Considering performance and memory impact, separate lock looks like
the best option. It increases memory footprint of each VMA but that
can be optimized later if the new size causes issues.
Note that after this change vma_init() does not allocate or
initialize vma->lock anymore. A number of drivers allocate a pseudo
VMA on the stack but they never use the VMA's lock, therefore it does
not need to be allocated. The future drivers which might need the VMA
lock should use vm_area_alloc()/vm_area_free() to allocate the VMA.

Signed-off-by: Suren Baghdasaryan <surenb@google.com>
---
 include/linux/mm.h       | 23 ++++++-------
 include/linux/mm_types.h |  6 +++-
 kernel/fork.c            | 73 ++++++++++++++++++++++++++++++++--------
 3 files changed, 74 insertions(+), 28 deletions(-)

diff --git a/include/linux/mm.h b/include/linux/mm.h
index 1c4ddcd6fd84..52e048c31239 100644
--- a/include/linux/mm.h
+++ b/include/linux/mm.h
@@ -621,12 +621,6 @@ struct vm_operations_struct {
 };
 
 #ifdef CONFIG_PER_VMA_LOCK
-static inline void vma_init_lock(struct vm_area_struct *vma)
-{
-	init_rwsem(&vma->lock);
-	vma->vm_lock_seq = -1;
-}
-
 /*
  * Try to read-lock a vma. The function is allowed to occasionally yield false
  * locked result to avoid performance overhead, in which case we fall back to
@@ -638,17 +632,17 @@ static inline bool vma_start_read(struct vm_area_struct *vma)

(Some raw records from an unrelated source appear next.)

theorem setTarget_ch {P : List Part} {b₀ : State} {s : State} {c t : Nat} (hP : [.objs, .tilthLog] ⊆ P) (hb₀ : Changes P b₀ s) : Changes P b₀ (setTarget s c t) := by
  unfold setTarget
  repeat' first
    | with_reducible assumption
    | with_reducible apply putN_ch
    | with_reducible apply putB_ch
    | with_reducible apply tilthEntry_ch
    | with_reducible apply hintMiss_ch
    | ((with_reducible refine part_sub hP ?_); rfl)
    | (extract_lets +onlyGivenNames x; refine ch_step (P := P) (r := b₀) (x := x) ?_ (fun hx => ?_); subst x; rotate_left; clear_value x; revert x; intro _ _)
    | (extract_lets +onlyGivenNames x; clear_value x; revert x; intro _)
    | with_reducible apply ch_ite

theorem arbitrateWith_ch {P : List Part} {b₀ : State} {s : State} {c0 : Nat} (hP : [.objs, .tilthLog] ⊆ P) (hb₀ : Changes P b₀ s) : Changes P b₀ (arbitrateWith s c0) := by
  unfold arbitrateWith
  repeat' first
    | with_reducible assumption
    | with_reducible apply setTarget_ch
    | with_reducible apply foldl_ch
    | with_reducible apply foldl_ch1
    | (intro x a hx; try beta_reduce)

theorem arbitrate_ch {P : List Part} {b₀ : State} {s : State} (hP : [.objs, .tilthLog] ⊆ P) (hb₀ : Changes P b₀ s) : Changes P b₀ (arbitrate s) := by
  unfold arbitrate
  repeat' first
    | with_reducible assumption
    | with_reducible apply arbitrateWith_ch

theorem execArbitration_ch {P : List Part} {b₀ : State} {s : State} (hP : [.objs, .tilthLog] ⊆ P) (hb₀ : Changes P b₀ s) : ChangesAll P b₀ (execArbitration s) := by
  unfold execArbitration
  repeat' first
    | with_reducible assumption
    | with_reducible apply arbitrate_ch
    | with_reducible apply changes_next

theorem leaveIdle_ch {P : List Part} {b₀ : State} {s : State} {k : Nat} (hP : [.objs] ⊆ P) (hb₀ : Changes P b₀ s) : Changes P b₀ (leaveIdle s k) := by
  unfold leaveIdle
  repeat' first
    | with_reducible assumption
    | with_reducible apply putN_ch
    | with_reducible apply ch_ite

theorem takeRowTile_ch {P : List Part} {b₀ : State} {s : State} {k p r : Nat} (hP : [.objs, .cores, .ports] ⊆ P) (hb₀ : Changes P b₀ s) : Changes P b₀ (takeRowTile s k p r) := by
  unfold takeRowTile
  repeat' first
    | with_reducible assumption
    | with_reducible apply putN_ch
    | with_reducible apply bump_ch
    | with_reducible apply modCore_ch
    | with_reducible apply modRow_ch
    | with_reducible apply leaveIdle_ch
    | with_reducible apply preemptFor_ch
    | ((with_reducible refine part_sub hP ?_); rfl)
    | with_reducible refine ch_fst (by with_reducible assumption) ?_
    | with_reducible apply ch_ite
    | split

theorem freshUnit_ch {P : List Part} {b₀ : State} {s : State} {p : Pass} {n : Nat} (hP : [.fresh, .objs, .voteSecond, .funcs, .sess, .frames, .served, .ehrica, .balance, .dram, .mem, .power, .grog, .notes] ⊆ P) (hb₀ : Changes P b₀ s) : Changes P b₀ (freshUnit s p n).1 := by
  unfold freshUnit
  repeat' first
    | with_reducible assumption
    | with_reducible apply startTile_ch
    | with_reducible refine ch_fst (by with_reducible assumption) ?_
    | with_reducible apply ch_ite
    | with_reducible apply ch_ite1

theorem takeOne_ch {P : List Part} {b₀ : State} {s : State} {k c : Nat} {p : Pass} (hP : [.fresh, .objs, .voteSecond, .funcs, .sess, .frames, .served, .ctxs, .ehrica, .balance, .dram, .mem, .power, .grog, .notes] ⊆ P) (hb₀ : Changes P b₀ s) : Changes P b₀ (takeOne s k c p).1 := by
  unfold takeOne
  repeat' first
    | with_reducible assumption
    | with_reducible apply hf1
    | with_reducible apply hf2
    | with_reducible apply hf3
    | with_reducible apply putN_ch
    | with_reducible apply bump_ch
    | with_reducible apply draw_ch
    | with_reducible apply modPass_ch
    | with_reducible apply freshUnit_ch
    | ((with_reducible refine part_sub hP ?_); rfl)
    | (extract_lets +onlyGivenNames x; clear_value x; revert x; intro _)
    | with_reducible apply ch_ite
    | with_reducible apply ch_ite1
    | split

theorem takeMore_ch {P : List Part} {b₀ : State} {k c id n : Nat} {s : State} (hP : [.fresh, .objs, .voteSecond, .funcs, .sess, .frames, .served, .ctxs, .cores, .ehrica, .balance, .dram, .mem, .power, .grog, .notes] ⊆ P) (hb₀ : Changes P b₀ s) :
    Changes P b₀ (takeMore k c id n s) := by
  induction n generalizing s with
  | zero => exact hb₀
  | succ n ih =>
    unfold takeMore
    split
    · exact hb₀
    · next p _ =>
      have := takeOne_ch (k := k) (c := c) (p := p) (part_sub hP rfl) hb₀
      split
      next h => rw [h] at this; exact ih (modCore_ch (part_sub hP rfl) this)

theorem takeUnit_ch {P : List Part} {b₀ : State} {s : State} {k c : Nat} {lent : Bool} (hP : [.fresh, .objs, .voteSecond, .funcs, .sess, .frames, .served, .ctxs, .cores, .ehrica, .balance, .dram, .mem, .power, .grog, .notes] ⊆ P) (hb₀ : Changes P b₀ s) : Changes P b₀ (takeUnit s k c lent) := by
  unfold takeUnit
  repeat' first
    | with_reducible assumption
    | with_reducible apply modCore_ch
    | with_reducible apply leaveIdle_ch
    | with_reducible apply takeOne_ch
    | with_reducible apply takeMore_ch
    | with_reducible apply preemptFor_ch
    | ((with_reducible refine part_sub hP ?_); rfl)
    | with_reducible refine ch_fst (by with_reducible assumption) ?_
    | with_reducible apply ch_ite
    | split

theorem chooseWork_ch {P : List Part} {b₀ : State} {s : State} {k : Nat} (hP : [.fresh, .objs, .voteSecond, .funcs, .sess, .frames, .served, .ctxs, .cores, .ports, .ehrica, .balance, .dram, .mem, .power, .grog, .notes] ⊆ P) (hb₀ : Changes P b₀ s) : Changes P b₀ (chooseWork s k) := by
  unfold chooseWork
  repeat' first
    | with_reducible assumption
    | with_reducible apply hf1
    | with_reducible apply hf2
    | with_reducible apply hf3
    | with_reducible apply takeRowTile_ch
    | with_reducible apply takeUnit_ch
    | ((with_reducible refine part_sub hP ?_); rfl)
    | (extract_lets +onlyGivenNames x; clear_value x; revert x; intro _)
    | with_reducible refine ch_fst (by with_reducible assumption) ?_
    | with_reducible apply ch_ite
    | split

theorem refill_ch {P : List Part} {b₀ : State} {s : State} {k : Nat} (hP : [.fresh, .objs, .voteSecond, .funcs, .sess, .frames, .served, .ctxs, .cores, .ehrica, .balance, .dram, .mem, .power, .grog, .notes] ⊆ P) (hb₀ : Changes P b₀ s) : Changes P b₀ (refill s k) := by
  unfold refill
  repeat' first
    | with_reducible assumption
    | with_reducible apply takeMore_ch
    | with_reducible apply ch_ite
    | split

theorem execCoreDispatchPoint_ch {P : List Part} {b₀ : State} {core : Fin 36} {s : State} (hP : [.fresh, .objs, .voteSecond, .funcs, .sess, .frames, .served, .ctxs, .cores, .ports, .ehrica, .balance, .dram, .mem, .power, .grog, .notes] ⊆ P) (hb₀ : Changes P b₀ s) : ChangesAll P b₀ (execCoreDispatchPoint core s) := by
  unfold execCoreDispatchPoint
  repeat' first
    | with_reducible assumption
    | with_reducible apply chooseWork_ch
    | with_reducible apply refill_ch
    | ((with_reducible refine part_sub hP ?_); rfl)
    | with_reducible apply changes_next
    | with_reducible apply changes_fault
    | with_reducible apply ch_ite
    | with_reducible apply changes_ite

theorem preemptFor_ch {P : List Part} {b₀ : State} {c : Nat} {ok : State → Nat × Nat → Bool} {n : Nat} {s : State} (hP : [.cores] ⊆ P)
    (hb₀ : Changes P b₀ s) : Changes P b₀ (preemptFor c ok n s) := by
  induction n generalizing s with
  | zero => exact hb₀
  | succ n ih =>
    unfold preemptFor
    split
    · exact hb₀
    · exact ih (modCore_ch (part_sub hP rfl) hb₀)

theorem preemptReady_ch {P : List Part} {b₀ : State} {s : State} {c : Nat} (hP : [.cores] ⊆ P) (hb₀ : Changes P b₀ s) : Changes P b₀ (preemptReady s c) := by
  unfold preemptReady
  repeat' first
    | with_reducible assumption
    | with_reducible apply preemptFor_ch
    | (extract_lets +onlyGivenNames x; clear_value x; revert x; intro _)
    | with_reducible refine ch_fst (by with_reducible assumption) ?_
    | with_reducible apply ch_ite

theorem spillUnit_ch {P : List Part} {b₀ : State} {s : State} {k position spillNs : Nat} (hP : [.objs, .ctxs, .cores] ⊆ P) (hb₀ : Changes P b₀ s) : Changes P b₀ (spillUnit s k position spillNs) := by
  unfold spillUnit
  repeat' first
    | with_reducible assumption
    | with_reducible apply putN_ch
    | with_reducible apply modCore_ch
    | with_reducible apply modPass_ch
    | ((with_reducible refine part_sub hP ?_); rfl)
    | (extract_lets +onlyGivenNames x; clear_value x; revert x; intro _)
    | with_reducible apply ch_ite
    | split

theorem execPreemptDone_ch {P : List Part} {b₀ : State} {core : Fin 36} {latencyNs position spillNs : Nat} {s : State} (hP : [.fresh, .objs, .voteSecond, .funcs, .sess, .frames, .served, .ctxs, .cores, .ports, .ehrica, .balance, .dram, .mem, .power, .grog, .notes] ⊆ P) (hb₀ : Changes P b₀ s) : ChangesAll P b₀ (execPreemptDone core latencyNs position spillNs s) := by
  unfold execPreemptDone
  repeat' first
    | with_reducible assumption
    | with_reducible apply putN_ch
    | with_reducible apply bump_ch
    | with_reducible apply modCore_ch
    | with_reducible apply chooseWork_ch
    | with_reducible apply preemptFor_ch
    | with_reducible apply spillUnit_ch
    | ((with_reducible refine part_sub hP ?_); rfl)
    | with_reducible apply changes_next
    | with_reducible apply changes_fault
    | (extract_lets +onlyGivenNames x; refine ch_step (P := P) (r := b₀) (x := x) ?_ (fun hx => ?_); subst x; rotate_left; clear_value x; revert x; intro _ _)
    | (extract_lets +onlyGivenNames x; clear_value x; revert x; intro _)
    | with_reducible apply ch_ite
    | with_reducible apply changes_ite
    | split

theorem execCompositorRowEligible_ch {P : List Part} {b₀ : State} {port : Fin 8} {row : Fin 256} {s : State} (hP : [.objs, .cores, .ports, .tilthLog] ⊆ P) (hb₀ : Changes P b₀ s) : ChangesAll P b₀ (execCompositorRowEligible port row s) := by
  unfold execCompositorRowEligible
  repeat' first
    | with_reducible assumption
    | with_reducible apply modRow_ch
    | with_reducible apply arbitrateWith_ch
    | with_reducible apply takeRowTile_ch
    | with_reducible apply preemptFor_ch
    | ((with_reducible refine part_sub hP ?_); rfl)
    | with_reducible apply changes_next
    | with_reducible apply changes_fault
    | with_reducible apply foldN_ch
    | (intro x a hx; try beta_reduce)
    | (extract_lets +onlyGivenNames x; refine ch_step (P := P) (r := b₀) (x := x) ?_ (fun hx => ?_); subst x; rotate_left; clear_value x; revert x; intro _ _)
    | (extract_lets +onlyGivenNames x; clear_value x; revert x; intro _)
    | with_reducible apply ch_ite
    | with_reducible apply changes_ite
    | split

theorem execRowComposeDone_ch {P : List Part} {b₀ : State} {port : Fin 8} {row : Fin 256} {s : State} (hP : [.ports] ⊆ P) (hb₀ : Changes P b₀ s) : ChangesAll P b₀ (execRowComposeDone port row s) := by
  unfold execRowComposeDone
  repeat' first
    | with_reducible assumption
    | with_reducible apply modRow_ch
    | with_reducible apply changes_next
    | with_reducible apply changes_fault
    | (extract_lets +onlyGivenNames x; clear_value x; revert x; intro _)
    | with_reducible refine ch_fst (by with_reducible assumption) ?_
    | with_reducible apply ch_ite
    | with_reducible apply changes_ite
    | split

theorem rowLate_ch {P : List Part} {b₀ : State} {s : State} {p row tag : Nat} (hP : [.fresh, .objs, .voteSecond, .funcs, .sess, .ports, .grog, .notes] ⊆ P) (hb₀ : Changes P b₀ s) : Changes P b₀ (rowLate s p row tag) := by
  unfold rowLate
  repeat' first
    | with_reducible assumption
    | with_reducible apply bump_ch
    | with_reducible apply modPort_ch
    | with_reducible apply emit_ch
    | ((with_reducible refine part_sub hP ?_); rfl)

theorem execRowPrefetchPoint_ch {P : List Part} {b₀ : State} {port : Fin 8} {row : Fin 256} {s : State} (hP : [.fresh, .objs, .voteSecond, .funcs, .sess, .ports, .grog, .notes] ⊆ P) (hb₀ : Changes P b₀ s) : ChangesAll P b₀ (execRowPrefetchPoint port row s) := by
  unfold execRowPrefetchPoint
  repeat' first
    | with_reducible assumption
    | with_reducible apply bump_ch
    | with_reducible apply modPort_ch
    | with_reducible apply modRow_ch
    | with_reducible apply rowLate_ch
    | ((with_reducible refine part_sub hP ?_); rfl)
    | with_reducible apply changes_next
    | with_reducible apply changes_fault
    | (extract_lets +onlyGivenNames x; refine ch_step (P := P) (r := b₀) (x := x) ?_ (fun hx => ?_); subst x; rotate_left; clear_value x; revert x; intro _ _)
    | (extract_lets +onlyGivenNames x; clear_value x; revert x; intro _)
    | (extract_lets +onlyGivenNames x; subst x)
    | with_reducible apply ch_ite
    | with_reducible apply changes_ite
    | split

theorem passFault_ch {P : List Part} {b₀ : State} {s : State} {c : Nat} {t : Ticket} {cause record : Nat} (hP : [.fresh, .objs, .voteSecond, .host, .funcs, .sess, .rings, .grog, .notes] ⊆ P) (hb₀ : Changes P b₀ s) : Changes P b₀ (passFault s c t cause record) := by
  unfold passFault
  repeat' first
    | with_reducible assumption
    | with_reducible apply bump_ch
    | with_reducible apply emit_ch
    | with_reducible apply complete_ch
    | ((with_reducible refine part_sub hP ?_); rfl)

theorem clearCore_ch {P : List Part} {b₀ : State} {s : State} {k : Nat} (hP : [.cores] ⊆ P) (hb₀ : Changes P b₀ s) : Changes P b₀ (clearCore s k) := by
  unfold clearCore
  repeat' first
    | with_reducible assumption
    | with_reducible apply modCore_ch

 	if (vma->vm_lock_seq == READ_ONCE(vma->vm_mm->mm_lock_seq))
 		return false;
 
-	if (unlikely(down_read_trylock(&vma->lock) == 0))
+	if (unlikely(down_read_trylock(&vma->vm_lock->lock) == 0))
 		return false;
 
 	/*
 	 * Overflow might produce false locked result.
 	 * False unlocked result is impossible because we modify and check
-	 * vma->vm_lock_seq under vma->lock protection and mm->mm_lock_seq
+	 * vma->vm_lock_seq under vma->vm_lock protection and mm->mm_lock_seq
 	 * modification invalidates all existing locks.
 	 */
 	if (unlikely(vma->vm_lock_seq == READ_ONCE(vma->vm_mm->mm_lock_seq))) {
-		up_read(&vma->lock);
+		up_read(&vma->vm_lock->lock);
 		return false;
 	}
 	return true;
@@ -657,7 +651,7 @@ static inline bool vma_start_read(struct vm_area_struct *vma)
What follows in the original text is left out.